Второй – помоложе, худощавый, с подстриженной бородкой – постоянно вертел головой, то оборачиваясь к товарищам, то потупляя взгляд, то устремляя его куда-то под копыта коня дона Педро, но, впрочем, тоже не терял присутствия духа.
По знаку профоса ударили барабаны, а личный горнист полковника протрубил сигнал.
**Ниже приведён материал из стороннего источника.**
-- ==== Sys2Proof/Tests/Witness.lean ====
section
/-! SUPPORT. For every statement with hypotheses, a state and operands that meet them together, so that none of them is empty. -/

open Sys2Proof Sys2Proof.Machine

namespace Sys2Proof.Tests

set_option Elab.async false

/-! ### Small states -/

/-- A state whose virtual functions the host reaches. -/
def hosted (s : State) : State := s.modDev (fun d => { d with numVfs := 64 })

/-- Virtual function 0 with one block of one squad, whose slice 0 stands at a NOP at user level. -/
def user : State := State.reset.placeProgram 0
/-- The issuing slice with what it needs, in a state that has one. -/
def ctx (s : State) : Ctx := (s.ctx s.cur).getD ⟨s, 0, Slice.start 0 0 0, placeBlock⟩
/-- `user` with its slice changed. -/
def userSlice (f : Slice → Slice) : State := user.modSlice 0 f
/-- `user` with its block changed. -/
def userBlock (f : Block → Block) : State := user.modBlock 0 f
/-- A control field: no M bit, no guard. -/
def always : Ctl := ⟨false, .always⟩
/-- A guard that fails on an empty Q: the bit at depth 0 is 1. -/
def never : Ctl := ⟨false, .q false 0⟩

/-- Whether a state's issuing slice is at rest. -/
def restful (s : State) : Bool :=
  match s.ctx s.cur with
  | none => false
  | some c => c.x.splice.isNone && c.x.ops.isEmpty && c.x.pend.isEmpty && c.x.stale.isEmpty && c.x.dropped.isEmpty
      && !c.x.dropDue && c.x.poisonDue.isEmpty && c.x.engFail.isEmpty && c.x.vpoison.isEmpty

theorem atRest_of (s : State) (h : restful s = true) : AtRest s (ctx s) := by
  unfold restful at h
  split at h
  · cases h
  · rename_i c hc
    have hx : ctx s = c := by simp [ctx, hc]
    simp only [Bool.and_eq_true, List.isEmpty_iff, Option.isNone_iff_eq_none, Bool.not_eq_true'] at h
    obtain ⟨⟨⟨⟨⟨⟨⟨⟨a, b⟩, d⟩, e⟩, f⟩, g⟩, i⟩, j⟩, k⟩ := h
    rw [hx]
    exact ⟨hc, a, b, d, e, f, g, i, j, fun n => by rw [k]; rfl⟩

/-- The result of a computation that has one. -/
def okD {ε α : Type} (e : Except ε α) (d : α) : α :=
  match e with
  | .ok r => r
  | .error _ => d
theorem exists_ok {ε α : Type} {e : Except ε α} (h : e.isOk = true) : ∃ r, e = .ok r := by
  cases e with
  | error _ => cases h
  | ok r => exact ⟨r, rfl⟩
/-- The next state, if there is one. -/
def nxt : Host.Outcome State Fault Refusal → Option State
  | .next t => some t
  | _ => none
theorem next_of {o : Host.Outcome State Fault Refusal} (h : (nxt o).isSome = true) : ∃ t, o = .next t := by
  cases o with
  | next t => exact ⟨t, rfl⟩
  | fault _ => cases h
  | refused _ => cases h

theorem rest_user : AtRest user (ctx user) := atRest_of _ (by decide +kernel)

/-! ### Encoding and the step -/

theorem witness_DecodeEncode : Instr.ownWord (.saddi always false 3 (.s 3) 0xFFF8) = true
    ∧ (Instr.saddi always false 3 (.s 3) 0xFFF8).wf = true := by decide +kernel
theorem witness_EncodeDecode : decodeWord 0x02000181FFFC0000 = .ok (.saddi always false 3 (.s 3) 0xFFF8) := by decide +kernel
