/-- A word without short results moves its slice on, which parks where M = 1 (R27, R30). -/
theorem Ctx.done_long (hc : c.s.ctx c.k = some c) (hq : c.x.Quiet) (hh : c.x.hold = .none) {fx : Fx} (hf : fx.isLong) (m : Bool) :
    c.done fx m = { c.s with slices := Table.put c.s.slices c.k (c.s.afterCross c.x fx m) } := by
  obtain ⟨-, -, hx, hb⟩ := State.ctx_eq hc
  let y : Slice := { c.x with
      q := fx.qAfter c.x.q, smode := smodeRaise c.x.smode fx.flags, pend := fx.dueS ++ fx.due
      vpoison := (fullWrites fx.vLong).foldl (fun p n => Sparse.set false p n false) c.x.vpoison }
  let u : State := { c.s with slices := Table.put c.s.slices c.k y }
  have hmod : c.s.modSlice c.k (c.applyTo fx) = u := by
    simp only [State.modSlice, hx, c.applyTo_long hq hf]
    rfl
  have hz : ({ y with pc := y.pc + 8, issued := y.issued + 1 } : Slice) = c.x.crossed fx := by
    simp only [y, Slice.crossed, hh]
  have hu : Table.find u.slices c.k = some y := Table.find_put_self ..
  have hgo := State.goto_plain (s := u) (y.pc + 8) true m hu hb hq.unspliced
  simp only [hz, u.parkSlice_settle (x := c.x.crossed fx) hq.noOps hq.noReport] at hgo
  rw [Ctx.done, hmod, State.finish, hu]
  refine hgo.trans ?_
  simp only [u, Table.put_put]
  rfl

/-! ### What a rule leaves -/

/-- The effect that a rule describes: elements of a vector register, or a scalar register, and the bits pushed. -/
def SoloRule.fx (r : SoloRule) (c : Ctx) (fp : Bool) : Fx :=
  match r.vec with
  | some v => vectorFx c v fp (r.push.map laneMask)
  | none => { sLong := (r.scalar.map (fun e => (e.1.val, e.2))).toList, push := r.push.map laneMask, fp := fp }

theorem SoloRule.fx_isLong (r : SoloRule) (c : Ctx) (fp : Bool) : (r.fx c fp).isLong := by
  unfold SoloRule.fx
  split <;> exact ⟨rfl, rfl, rfl, rfl⟩

/-- Q after the bits of a rule have been pushed (R23). -/
theorem SoloRule.qAfter_fx (r : SoloRule) (c : Ctx) (fp : Bool) (q : Vector (BitVec 8) 4) :
    (r.fx c fp).qAfter q = (r.push.map (fun p => Vector.ofFn (fun l : Fin 4 => (q[l] <<< 1) ||| (if p l.val then 1#8 else 0#8)))).getD q := by
  obtain ⟨-, -, hq, -⟩ := r.fx_isLong c fp
  have hp : (r.fx c fp).push = r.push.map laneMask := by
    unfold SoloRule.fx
    split <;> rfl
  rw [Fx.qAfter, hp, hq]
  cases r.push with
  | none => rfl
  | some p => exact pushedBits_laneMask q p

theorem State.settle_q (s : State) (x : Slice) : (s.settle x).q = x.q := by
  have key (f : Elem → Word64) (es : List Elem) (w : Slice) : (es.foldl (fun u e => u.land e (f e)) w).q = w.q := by
    induction es generalizing w with
    | nil => rfl
    | cons e es ih =>
      rw [List.foldl_cons, ih]
      cases e <;> simp [Slice.land, Slice.putS]
  unfold State.settle
  split_ifs
  · rfl
  · exact key _ _ _

theorem State.afterCross_q (s : State) (x : Slice) (fx : Fx) (m : Bool) : (s.afterCross x fx m).q = fx.qAfter x.q := by
  unfold State.afterCross
  split
  · exact s.settle_q _
  · rfl

/-- What lands in a lane after a vector word (R120). -/
theorem Slice.crossed_lands (c : Ctx) (r : VecRule) (fp : Bool) (push : Option (BitVec 4)) (n : Nat) {l : Nat} (hl : l < 4) :
    (c.x.crossed (vectorFx c r fp push)).lands (.v n l)
      ((if c.x.active r.ctl.guard l = true ∧ n = r.d.val then deliveredTo r.df (r.elem l).1 false
        else if c.x.active r.ctl.guard l = true ∧ r.df.is64 = true ∧ n = r.d.val + 1 then deliveredTo r.df (r.elem l).1 true
        else c.x.vreg n l).setWidth 64) := by
  have hp : (c.x.crossed (vectorFx c r fp push)).pendOf (.v n l)
      = if c.x.active r.ctl.guard l = true then receives r.df r.d.val n (r.elem l).1 else [] :=
    (Fx.due_at _ n l).trans (laneFx_at c _ _ _ _ n hl)
  have hg : (c.x.crossed (vectorFx c r fp push)).getElem (.v n l) = (c.x.vreg n l).setWidth 64 := rfl
  rw [Slice.lands, hp, hg]
  unfold receives
  split_ifs <;> simp_all

/-- Apart from Q, a rule for a vector register leaves what it says. -/
theorem VecRule.leaves_afterCross (hq : c.x.Quiet) (s : State) (r : VecRule) (fp : Bool) (push : Option (BitVec 4)) (m : Bool) :
    r.leaves c.released { s.afterCross c.x (vectorFx c r fp push) m with q := c.x.q } := by
  have hin := vectorFx_inLanes c r fp push
  have hdue : (c.x.crossed (vectorFx c r fp push)).vectorsDue := Fx.due_vectors hin
  have hclean := Sparse.clean_foldl (fullWrites (vectorFx c r fp push).vLong) _ hq.clean
  have hlands (n : Nat) {l : Nat} (hl : l < 4) := Slice.crossed_lands c r fp push n hl
  cases m with
  | false =>
    refine ⟨rfl, hclean, fun n => ?_, fun n l hl => hlands n hl⟩
    simp only [State.afterCross, Slice.pendOf, List.map_eq_nil_iff, List.filter_eq_nil_iff]
    intro p hp
    obtain ⟨i, l, -, -, he, -⟩ := hdue p hp
    simp [he]
  | true =>
    have hs : s.afterCross c.x (vectorFx c r fp push) true = _ := s.settle_vectors hdue
    refine ⟨?_, ?_, fun n => ?_, fun n l hl => s.settle_lands hdue hl (hlands n hl)⟩
    · rw [hs]
      rfl
    · rw [hs]
      exact hclean
    · rw [hs]
      rfl

/-- A single scalar result lands in its register. -/
theorem State.settle_scalar (s : State) {x : Slice} {n : Nat} {v : Word64} {kind : LongKind} (hp : x.pend = [⟨.s n, v, kind⟩])
    (hs : x.stale = []) : s.settle x = { x.setS n v with pend := [] } := by
  have he : x.pendElems = [.s n] := by rw [Slice.pendElems, hp]; rfl
  have hv : x.pendOf (.s n) = [v] := by simp [Slice.pendOf, hp]
  have hput : x.putS n v = x.setS n v := by
    cases x
    simp only at hs
    subst hs
    unfold Slice.putS Slice.setS
    split <;> rfl
  simp [State.settle, hp, he, hv, Slice.land, hput]

/-- A rule for a scalar register, or for none, leaves what it says of the registers. -/
theorem SoloRule.leaves_scalar (hq : c.x.Quiet) (s : State) (fp : Bool) (w : Option (SReg × Word64)) (push : Option (BitVec 4)) (m : Bool) :
    let y := s.afterCross c.x { sLong := (w.map (fun e => (e.1.val, e.2))).toList, push := push, fp := fp } m
    y = { c.released.next with s := y.s, pend := y.pend, q := y.q } ∧ (∀ n l, y.pendOf (.v n l) = [])
      ∧ ∀ n, n < 64 → y.lands (.s n) (match w with
        | none => c.x.sreg n
        | some (d, v) => if n = d.val then v else c.x.sreg n) := by
  cases w with
  | none =>
    have hy : s.afterCross c.x { push := push, fp := fp } m = { c.released.next with q := (Fx.qAfter { push := push } c.x.q) } := by
      have hx : c.x.crossed { push := push, fp := fp } = { c.released.next with q := (Fx.qAfter { push := push } c.x.q) } := by
        simp [Slice.crossed, Ctx.next, Ctx.released, Fx.due, Fx.dueS, smodeRaise_none, fullWrites, hq.noPend, Fx.qAfter]
      have hs : s.settle (c.x.crossed { push := push, fp := fp }) = c.x.crossed { push := push, fp := fp } := by
        simp [State.settle, hx, Ctx.next, Ctx.released, hq.noPend]
      rw [State.afterCross, hs, ite_self, hx]
    simp only [Option.map_none, Option.toList_none, hy]
    refine ⟨trivial, fun n l => ?_, fun n _ => .inl ⟨?_, rfl⟩⟩
    all_goals simp [Slice.pendOf, Ctx.next, Ctx.released, hq.noPend]
  | some e =>
    obtain ⟨d, v⟩ := e
    have hp : (c.x.crossed { sLong := [(d.val, v)], push := push, fp := fp }).pend = [⟨.s d.val, v, if fp then .fp else .plain⟩] := by
      simp [Slice.crossed, Fx.dueS, Fx.due]
    have hx : c.x.crossed { sLong := [(d.val, v)], push := push, fp := fp } = { c.released.next with
        q := Fx.qAfter { push := push } c.x.q, pend := [⟨.s d.val, v, if fp then .fp else .plain⟩] } := by
      simp [Slice.crossed, Ctx.next, Ctx.released, Fx.due, Fx.dueS, smodeRaise_none, fullWrites, Fx.qAfter]
    cases m with
    | false =>
      simp only [State.afterCross, Option.map_some, Option.toList_some, hx, Bool.false_eq_true, if_false]
      refine ⟨trivial, fun n l => by simp [Slice.pendOf], fun n _ => ?_⟩
      by_cases hn : n = d.val
      · exact .inr (by simp [Slice.pendOf, hn])
      · refine .inl ⟨by simp [Slice.pendOf, Ne.symm hn], ?_⟩
        rw [if_neg hn]
        rfl
    | true =>
      have hs := s.settle_scalar hp hq.noStale
      simp only [State.afterCross, Option.map_some, Option.toList_some, hs, if_true]
      refine ⟨?_, fun n l => rfl, fun n _ => .inl ⟨rfl, ?_⟩⟩
      · rw [hx]
        unfold Slice.setS
        split <;> rfl
      · refine (Slice.sreg_setS _ d.val v n).trans ?_
        simp [d.isLt, hx, Slice.sreg, Ctx.next, Ctx.released]

theorem SoloRule.leaves_afterCross (hq : c.x.Quiet) (s : State) (r : SoloRule) (fp m : Bool) :
    r.leaves c.released (s.afterCross c.x (r.fx c fp) m) := by
  refine ⟨?_, ?_⟩
  · rw [s.afterCross_q, r.qAfter_fx]
    cases r.push <;> rfl
  · cases hv : r.vec with
    | some v =>
      rw [SoloRule.fx, hv]
      exact v.leaves_afterCross hq s fp _ m
    | none =>
      rw [SoloRule.fx, hv]
      exact SoloRule.leaves_scalar hq s fp r.scalar _ m

end Sys2Proof.Machine

/-! Proofs: a slice joins a group of its squad, which completes or stays open (R168–R170). -/

namespace Sys2Proof.Machine

variable {s : State} {c : Ctx} {m : Member} {ms : List Member}

/-! ### One squad of a block -/

theorem Block.squad_modSquad (b : Block) {q : Nat} (f : Squad → Squad) (h : q < b.squads.length) :
    (b.modSquad q f).squad q = f (b.squad q) := by
  simp [Block.modSquad, Block.squad, h]

theorem Block.modSquad_modSquad (b : Block) (q : Nat) (f g : Squad → Squad) :
    (b.modSquad q f).modSquad q g = b.modSquad q (fun x => g (f x)) := by
  simp only [Block.modSquad, List.length_map, List.length_range, Block.mk.injEq, true_and, and_true]
  refine List.map_congr_left fun i hi => ?_
  have hlt : i < b.squads.length := List.mem_range.mp hi
  simp only [Block.squad, List.getD_eq_getElem?_getD, List.getElem?_map, List.getElem?_range hlt, Option.map_some, Option.getD_some]
  split <;> rfl

theorem Block.modSquad_congr (b : Block) {q : Nat} {f g : Squad → Squad} (h : f (b.squad q) = g (b.squad q)) :
    b.modSquad q f = b.modSquad q g := by
  simp only [Block.modSquad, Block.mk.injEq, true_and, and_true]
  refine List.map_congr_left fun i _ => ?_
  split
  · next hi => rw [hi, h]
  · rfl

/-- A change that leaves a squad as it was leaves its block so. -/
theorem Block.modSquad_self (b : Block) {q : Nat} {f : Squad → Squad} (h : f (b.squad q) = b.squad q) : b.modSquad q f = b := by
  have hs : (List.range b.squads.length).map (fun i => if i = q then f (b.squad i) else b.squad i) = b.squads := by
    refine List.ext_getElem (by simp) fun i _ hi => ?_
    simp only [List.getElem_map, List.getElem_range]
    have hb : b.squad i = b.squads[i] := by simp [Block.squad, hi]
    split
    · next e => rw [← hb, e, h]
    · exact hb
  rw [Block.modSquad, hs]

/-! ### Joining (R168) -/

/-- The state in which a slice has joined a group at an address. -/
def State.joinAt (s : State) (pc : Word64) (m : Member) : State :=
  (s.modSlice m.slice (fun x => { x with hold := .inst pc })).modBlock (keyBlock m.slice)
    (fun b => b.modSquad (keySquad m.slice) (fun q => q.join pc m))

theorem AtRest.joinInst_eq (h : AtRest s c) (hm : m.slice = s.cur) :
    c.joinInst m = if m.mask.getLsbD (keySlice s.cur) = true then (s.joinAt c.x.pc m).checkInsts (keyBlock s.cur) (keySquad s.cur)
      else c.trap { cause := .groupSync } := by
  have hbit : testBit m.mask.toNat (keySlice s.cur) = m.mask.getLsbD (keySlice s.cur) := testBit_eq _ _
  rw [Ctx.joinInst, h.key, h.state, hbit, State.joinAt, hm]
  cases m.mask.getLsbD (keySlice s.cur) <;> rfl

theorem Squad.join_empty {q : Squad} (h : q.insts = []) (pc : Word64) (m : Member) : (q.join pc m).insts = [⟨pc, [m]⟩] := by
  simp [Squad.join, h]

theorem Squad.join_open {q : Squad} {pc : Word64} (h : q.insts = [⟨pc, ms⟩]) (m : Member) :
    (q.join pc m).insts = [⟨pc, ms ++ [m]⟩] := by
  simp [Squad.join, h]

theorem Squad.join_eq (q : Squad) (pc : Word64) (m : Member) : { q.join pc m with insts := [] } = { q with insts := [] } := by
  unfold Squad.join
  split <;> rfl

theorem State.joinAt_block (hb : Table.find s.blocks (keyBlock m.slice) = some c.b) (pc : Word64) :
    Table.find (s.joinAt pc m).blocks (keyBlock m.slice) = some (c.b.modSquad (keySquad m.slice) (fun q => q.join pc m)) := by
  rw [State.joinAt, State.modBlock_find, if_pos rfl, State.modSlice_blocks, hb]
  rfl

theorem State.joinAt_find (s : State) (pc : Word64) (m : Member) (j : Nat) :
    Table.find (s.joinAt pc m).slices j
      = if j = m.slice then (Table.find s.slices m.slice).map (fun x => { x with hold := .inst pc }) else Table.find s.slices j := by
  rw [State.joinAt, State.modBlock_slices, State.modSlice_find]

theorem State.joinAt_mayCome (s : State) (pc : Word64) (m : Member) (j : Nat) : (s.joinAt pc m).mayCome j = s.mayCome j := by
  rw [State.joinAt, State.mayCome_modBlock, State.mayCome_modSlice]
  exact fun _ => rfl

/-! ### Open groups (R168) -/

/-- A slice that a member names has neither joined nor ended. -/
def State.instOpen (s : State) (uid squad : Nat) (ms : List Member) : Prop :=
  ∃ sl, sl < 8 ∧ (∃ m ∈ ms, m.mask.getLsbD sl = true) ∧ (∀ m ∈ ms, keySlice m.slice ≠ sl) ∧ s.mayCome (keyOf uid squad sl) = true

theorem memberOf_isSome (ms : List Member) (sl : Nat) : (memberOf ms sl).isSome = true ↔ ∃ m ∈ ms, keySlice m.slice = sl := by
  simp [memberOf]

theorem State.instComplete_iff (s : State) (uid squad : Nat) (pc : Word64) (ms : List Member) :
    s.instComplete uid squad ⟨pc, ms⟩ = true ↔ ¬ s.instOpen uid squad ms := by
  have hbit (m : Member) (sl : Nat) : testBit m.mask.toNat sl = m.mask.getLsbD sl := testBit_eq _ _
  simp only [State.instComplete, State.instOpen, hbit, List.all_eq_true, List.mem_range, Bool.or_eq_true, Bool.not_eq_true',
    memberOf_isSome]
  push Not
  refine forall_congr' fun sl => forall_congr' fun _ => ?_
  rw [List.any_eq_false]
  simp only [Bool.not_eq_true]
  constructor
  · rintro ((h | ⟨m, hm, he⟩) | h) ⟨d, hd, hbit⟩ hne
    · simp [h d hd] at hbit
    · exact absurd he (hne m hm)
    · simp [h]
  · intro h
    by_cases hbit : ∃ d ∈ ms, d.mask.getLsbD sl = true
    · by_cases hne : ∀ m ∈ ms, keySlice m.slice ≠ sl
      · exact .inr (by simpa using h hbit hne)
      · push Not at hne
        exact .inl (.inr hne)
    · push Not at hbit
      exact .inl (.inl fun d hd => by simpa using hbit d hd)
– Хотите что-нибудь сказать напоследок?
Вдоль строя прошумело некое дуновение, и густой частокол копий склонился вперед, будто колосья под ветром: солдаты навострили уши. Все мы увидели, как профос, подойдя к осужденным, выслушал старшего, вопросительно взглянул на дона Педро, и тот в знак согласия кивнул – но это была не снисходительность, а соблюдение церемониала. Тогда в тишине седоголовый сказал, что он – старый солдат и что, как и товарищ его, до сего дня служил честно, исполнял свой долг и смерти не боится, однако загнуться от пеньковой хворобы считает для себя незаслуженным оскорблением и порухой чести своей, а потому, раз уж пришла пора отчаливать, просит не вешать их с товарищем, как сельских конокрадов, на сухом суку, на зеленой ветви или еще где, но расщедриться на две аркебузные пули, причитающиеся им по праву испанцев и воинов. А в видах сбережения огневого припаса, коего всегда нехватка, пусть господин полковник воспользуется их собственными зарядами – пулями, отлитыми из наилучшего, в Эскомбрерасе добытого свинца, и порохом, благо того и другого в их патронных сумках еще в избытке, а там, куда они с товарищем отправляются, едва ли в чем подобном возникнет нужда.